Ablehnung erfuhr auch der Antrag der Grünen, statt selbst Lkw-Parkplatz im Gewerbegebiet zu errichten, für 200 000 Euro eine interkommunale Lösung zu suchen. Die Stadt hatte 600 000 Euro im Haushalt eingestellt, um im Gewerbegebiet den Parkdruck zu verringern: Immer wieder finden Lkw-Fahrer dort keinen Parkplatz und stellen ihre Fahrzeuge an anderen Orten in der Stadt ab. „Wenn wir für 23 Lkw einen Parkplatz bauen, spricht sich das auch in Heusenstamm herum“, sagt Wacker-Hempel, die fürchtet, dass noch mehr Laster ihren Weg in die Stadt finden. Über die Gewerbesteuereinnahmen der Unternehmen freue man sich, daher müsse man diesen die entsprechende Infrastruktur bieten, so die Argumentation der anderen Fraktionen. Die CDU brachte schließlich einen Kompromiss ein: Der Bau des Parkplatzes erhält einen Sperrvermerk, sodass im Lauf des Jahres noch einmal darüber entschieden werden kann.

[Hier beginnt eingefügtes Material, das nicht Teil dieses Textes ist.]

/-- The head command of the unit of the core whose turn it is runs, if it is this one and has not begun, and occupies the unit from the
core's present cycle on (R208, R433). -/
def State.muBegin (s : State) (cmd : MuCmd) : State :=
  let c := s.cur
  match (s.core c).mu.queue with
  | e :: r =>
    if !e.begun ∧ parseMu e.words = some cmd then
      (s.muRun c e cmd).modCore c (fun k =>
        { k with mu := { k.mu with queue := { e with begun := true } :: r, busyTo := (s.core c).clock + cmd.cycles } })
    else s
  | [] => s

/-- The head command, once it has run and the cycles of Table 9-7 are over, is performed and leaves the queue; commands other than MSIG
count towards DONE (R208, R219, R433). -/
def State.muRetire (s : State) (c : Nat) : State :=
  let m := (s.core c).mu
  match m.queue with
  | e :: r =>
    if e.begun ∧ m.busyTo ≤ (s.core c).clock then
      let n := match parseMu e.words with
        | some (.msig _) => m.done
        | _ => m.done + 1
      s.setMu c { m with queue := r, done := n }
    else s
  | [] => s

end Sys2Proof.Machine
end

Gestrichen wurde die Umgestaltung des Harmonieplatzes, mehrheitlich angenommen der Vorschlag, die Miete für den Kiosk im Hessentagspark neu zu verhandeln. Zur nächsten Sitzung kündigte die CDU an, einen Antrag zur Überprüfung aller Bagatellsteuern einbringen zu wollen. Wenn diese mehr kosten als sie einbringen, seien sie zu streichen.